WHAT THE TASK REQUIRES >> Beginning with the first line of the entries below, quote each line until you reach and include the line with "deriving DecidableEq, Repr".

GIVEN DATA >>
-- ==== Sys2Proof/Machine/Ops.lean ====
section
/-! DEFINITION. The named operations over memory, registers, the error log, interrupts and host DMA windows that every
meaning is built from. -/

namespace Sys2Proof.Machine

/-! ## Running a command -/

/-- A command being run: the hardware, the memory as the command found it, and the writes it has posted, newest first. -/
structure Run where
  hw    : Hw
  mem   : Mem
  posts : List Post := []
deriving DecidableEq, Repr

/-- Writes a row of bytes into a memory. -/
def writeBytes : Nat → Bytes → List Host.Cell → List Host.Cell
  | _, [], t => t
  | a, b :: bs, t => writeBytes (a + 1) bs (Tbl.set 0#8 a b t)

/-- Drops every listed key in `[a, a + n)`. -/
def dropRange {α : Type} (a n : Nat) (t : Tbl α) : Tbl α := t.filter fun kv => !(decide (a ≤ kv.1) && decide (kv.1 < a + n))

/-- One posted write done. -/
def Mem.apply1 (m : Mem) : Post → Mem
  | .dev a bs => { m with dev := writeBytes a bs m.dev }
  | .host a bs => { m with host := writeBytes a bs m.host }
  | .mark l b => { m with mark := Tbl.set 0 l b m.mark }
  | .zero a n => { m with dev := dropRange a n m.dev, mark := dropRange (a / 64) ((n + 63) / 64) m.mark }

/-- Posted writes done in order. -/
def Mem.apply (m : Mem) (ps : List Post) : Mem := ps.foldl Mem.apply1 m

/-- Runs a command that may post writes: the writes land, in the order posted, when the command is done; the queue is
not touched. -/
def State.run (s : State) (f : Run → Run) : Host.Outcome State Fault Refusal :=
  let r := f { hw := s.hw, mem := s.mem }
  .next { pending := s.pending, hw := r.hw, mem := s.mem.apply r.posts.reverse }

/-- Runs a command that touches no memory. -/
def State.onHw (s : State) (f : Hw → Hw) : Host.Outcome State Fault Refusal := .next { s with hw := f s.hw }

/-- One reference cycle passes: 10 ns (R53; log 1). A dark module keeps no time (R338). -/
def State.idle (s : State) : State :=
  match s.hw.mgt.phase with
  | .dark => s
  | _ => { s with hw := { s.hw with clk := { s.hw.clk with now := s.hw.clk.now + 1 } } }

/-- The clock at instant `t` at the earliest: an event that a timer makes has come, so its instant is reached (log 2). -/
def Hw.reach (s : Hw) (t : Nat) : Hw := { s with clk.now := max s.clk.now t }

/-- A step of a run that touches no memory. -/
def Run.on (r : Run) (f : Hw → Hw) : Run := { r with hw := f r.hw }

/-- A write posted. -/
def Run.post (r : Run) (p : Post) : Run := { r with posts := p :: r.posts }

/-- `f` over each element of a list, in order. -/
def Run.each {α : Type} (r : Run) (xs : List α) (f : α → Run → Run) : Run := xs.foldl (fun r x => f x r) r

/-- `f` when the condition holds. -/
def Run.when (r : Run) (c : Bool) (f : Run → Run) : Run := if c then f r else r

/-- `f` over each element of a list, in order, on the hardware. -/
def Hw.each {α : Type} (s : Hw) (xs : List α) (f : α → Hw → Hw) : Hw := xs.foldl (fun s x => f x s) s

/-- `f` when the condition holds. -/
def Hw.when (s : Hw) (c : Bool) (f : Hw → Hw) : Hw := if c then f s else s

/-! ## Memory as a command sees it -/

/-- The byte a post puts at device address `a`, if it writes it. -/
def Post.devByte (a : Nat) : Post → Option Byte
  | .dev b bs => if b ≤ a then bs[a - b]? else none
  | .zero b n => if b ≤ a ∧ a < b + n then some 0#8 else none
  | _ => none

/-- The byte a post puts at host address `a`, if it writes it. -/
def Post.hostByte (a : Nat) : Post → Option Byte
  | .host b bs => if b ≤ a then bs[a - b]? else none
  | _ => none

/-- The mark a post gives line `l`, if it changes it. -/
def Post.lineMark (l : Nat) : Post → Option Nat
  | .mark k b => if k = l then some b else none
  | .zero b n => if b / 64 ≤ l ∧ l < b / 64 + (n + 63) / 64 then some 0 else none
  | _ => none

RESPONSE BOX >>
-- ==== Sys2Proof/Machine/Ops.lean ====
section
/-! DEFINITION. The named operations over memory, registers, the error log, interrupts and host DMA windows that every
meaning is built from. -/

namespace Sys2Proof.Machine

/-! ## Running a command -/

/-- A command being run: the hardware, the memory as the command found it, and the writes it has posted, newest first. -/
structure Run where
  hw    : Hw
  mem   : Mem
  posts : List Post := []
deriving DecidableEq, Repr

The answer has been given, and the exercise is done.